-- ==== Sys2Proof/Laws/PerInstr.lean ====
section
/-! SUPPORT. Statements made per instruction: decoding the cell of a well-formed instruction gives it back. -/

namespace Sys2Proof.Laws.RoundTrip

open Sys2Proof

set_option Elab.async false

/-- The decoder reads the encoder's cell of a well-formed instruction as that instruction. An event has no
cell. -/
def Statement (i : Instr) : Prop := WellFormed i = true → ∀ w, encode i = some w → decode w = .ok i

theorem nop (f : FR) : Statement (.nop f) := by
  intro h w hw
  obtain rfl := Option.some.inj hw
  exact decode_rawFR (mk := .nop) h rfl rfl (wf_min (i := .nop f) h)

theorem add (f : FR) : Statement (.add f) := by
  intro h w hw
  obtain rfl := Option.some.inj hw
  exact decode_rawFR (mk := .add) h rfl rfl (wf_min (i := .add f) h)

theorem sub (f : FR) : Statement (.sub f) := by
  intro h w hw
  obtain rfl := Option.some.inj hw
  exact decode_rawFR (mk := .sub) h rfl rfl (wf_min (i := .sub f) h)

theorem mul (f : FR) : Statement (.mul f) := by
  intro h w hw
  obtain rfl := Option.some.inj hw
  exact decode_rawFR (mk := .mul) h rfl rfl (wf_min (i := .mul f) h)

theorem mulh (f : FR) : Statement (.mulh f) := by
  intro h w hw
  obtain rfl := Option.some.inj hw
  exact decode_rawFR (mk := .mulh) h rfl rfl (wf_min (i := .mulh f) h)

theorem div (f : FR) : Statement (.div f) := by
  intro h w hw
  obtain rfl := Option.some.inj hw
  exact decode_rawFR (mk := .div) h rfl rfl (wf_min (i := .div f) h)

theorem rem (f : FR) : Statement (.rem f) := by
  intro h w hw
  obtain rfl := Option.some.inj hw
  exact decode_rawFR (mk := .rem) h rfl rfl (wf_min (i := .rem f) h)

theorem min (f : FR) : Statement (.min f) := by
  intro h w hw
  obtain rfl := Option.some.inj hw
  exact decode_rawFR (mk := .min) h rfl rfl (wf_min (i := .min f) h)

theorem max (f : FR) : Statement (.max f) := by
  intro h w hw
  obtain rfl := Option.some.inj hw
  exact decode_rawFR (mk := .max) h rfl rfl (wf_min (i := .max f) h)

theorem and (f : FR) : Statement (.and f) := by
  intro h w hw
  obtain rfl := Option.some.inj hw
  exact decode_rawFR (mk := .and) h rfl rfl (wf_min (i := .and f) h)

theorem or (f : FR) : Statement (.or f) := by
  intro h w hw
  obtain rfl := Option.some.inj hw
  exact decode_rawFR (mk := .or) h rfl rfl (wf_min (i := .or f) h)

theorem xor (f : FR) : Statement (.xor f) := by
  intro h w hw
  obtain rfl := Option.some.inj hw
  exact decode_rawFR (mk := .xor) h rfl rfl (wf_min (i := .xor f) h)

theorem andn (f : FR) : Statement (.andn f) := by
  intro h w hw
  obtain rfl := Option.some.inj hw
  exact decode_rawFR (mk := .andn) h rfl rfl (wf_min (i := .andn f) h)

theorem shl (f : FR) : Statement (.shl f) := by
  intro h w hw
  obtain rfl := Option.some.inj hw
  exact decode_rawFR (mk := .shl) h rfl rfl (wf_min (i := .shl f) h)

theorem shrl (f : FR) : Statement (.shrl f) := by
  intro h w hw
  obtain rfl := Option.some.inj hw
  exact decode_rawFR (mk := .shrl) h rfl rfl (wf_min (i := .shrl f) h)

theorem shra (f : FR) : Statement (.shra f) := by
  intro h w hw
  obtain rfl := Option.some.inj hw
  exact decode_rawFR (mk := .shra) h rfl rfl (wf_min (i := .shra f) h)

theorem rot (f : FR) : Statement (.rot f) := by
  intro h w hw
  obtain rfl := Option.some.inj hw
  exact decode_rawFR (mk := .rot) h rfl rfl (wf_min (i := .rot f) h)

theorem clz (f : FR) : Statement (.clz f) := by
  intro h w hw
  obtain rfl := Option.some.inj hw
  exact decode_rawFR (mk := .clz) h rfl rfl (wf_min (i := .clz f) h)

theorem popc (f : FR) : Statement (.popc f) := by
  intro h w hw
  obtain rfl := Option.some.inj hw
  exact decode_rawFR (mk := .popc) h rfl rfl (wf_min (i := .popc f) h)

theorem bfx (f : FR) : Statement (.bfx f) := by
  intro h w hw
  obtain rfl := Option.some.inj hw
  exact decode_rawFR (mk := .bfx) h rfl rfl (wf_min (i := .bfx f) h)

theorem bfi (f : FR) : Statement (.bfi f) := by
  intro h w hw
  obtain rfl := Option.some.inj hw
  exact decode_rawFR (mk := .bfi) h rfl rfl (wf_min (i := .bfi f) h)

theorem sel (f : FR) : Statement (.sel f) := by
  intro h w hw
  obtain rfl := Option.some.inj hw
  exact decode_rawFR (mk := .sel) h rfl rfl (wf_min (i := .sel f) h)

theorem mov (f : FR) : Statement (.mov f) := by
  intro h w hw
  obtain rfl := Option.some.inj hw
  exact decode_rawFR (mk := .mov) h rfl rfl (wf_min (i := .mov f) h)

theorem li (f : FI) : Statement (.li f) := by
  intro h w hw
  obtain rfl := Option.some.inj hw
  exact decode_rawFI (mk := .li) h rfl rfl (wf_min (i := .li f) h)

theorem lih (f : FI) : Statement (.lih f) := by
  intro h w hw
  obtain rfl := Option.some.inj hw
  exact decode_rawFI (mk := .lih) h rfl rfl (wf_min (i := .lih f) h)

theorem abs (f : FR) : Statement (.abs f) := by
  intro h w hw
  obtain rfl := Option.some.inj hw
  exact decode_rawFR (mk := .abs) h rfl rfl (wf_min (i := .abs f) h)

theorem mad (f : FR) : Statement (.mad f) := by
  intro h w hw
  obtain rfl := Option.some.inj hw
  exact decode_rawFR (mk := .mad) h rfl rfl (wf_min (i := .mad f) h)

theorem cmp (f : FR) : Statement (.cmp f) := by
  intro h w hw
  obtain rfl := Option.some.inj hw
  exact decode_rawFR (mk := .cmp) h rfl rfl (wf_min (i := .cmp f) h)

theorem fcmp (f : FR) : Statement (.fcmp f) := by
  intro h w hw
  obtain rfl := Option.some.inj hw
  exact decode_rawFR (mk := .fcmp) h rfl rfl (wf_min (i := .fcmp f) h)

theorem tstb (f : FR) : Statement (.tstb f) := by
  intro h w hw
  obtain rfl := Option.some.inj hw
  exact decode_rawFR (mk := .tstb) h rfl rfl (wf_min (i := .tstb f) h)

theorem br (f : FB) : Statement (.br f) := by
  intro h w hw
  obtain rfl := Option.some.inj hw
  exact decode_rawFB (mk := .br) h rfl rfl (wf_min (i := .br f) h)

theorem bri (f : FB) : Statement (.bri f) := by
  intro h w hw
  obtain rfl := Option.some.inj hw
  exact decode_rawFB (mk := .bri) h rfl rfl (wf_min (i := .bri f) h)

- - -

• **What you will do**:
Go through the records from the first line and copy each one exactly, ending after the line that contains "def Statement (i". Give nothing else.

• **Expected answer**:
-- ==== Sys2Proof/Laws/PerInstr.lean ====
section
/-! SUPPORT. Statements made per instruction: decoding the cell of a well-formed instruction gives it back. -/

namespace Sys2Proof.Laws.RoundTrip

open Sys2Proof

set_option Elab.async false

/-- The decoder reads the encoder's cell of a well-formed instruction as that instruction. An event has no
cell. -/
def Statement (i : Instr) : Prop := WellFormed i = true → ∀ w, encode i = some w → decode w = .ok i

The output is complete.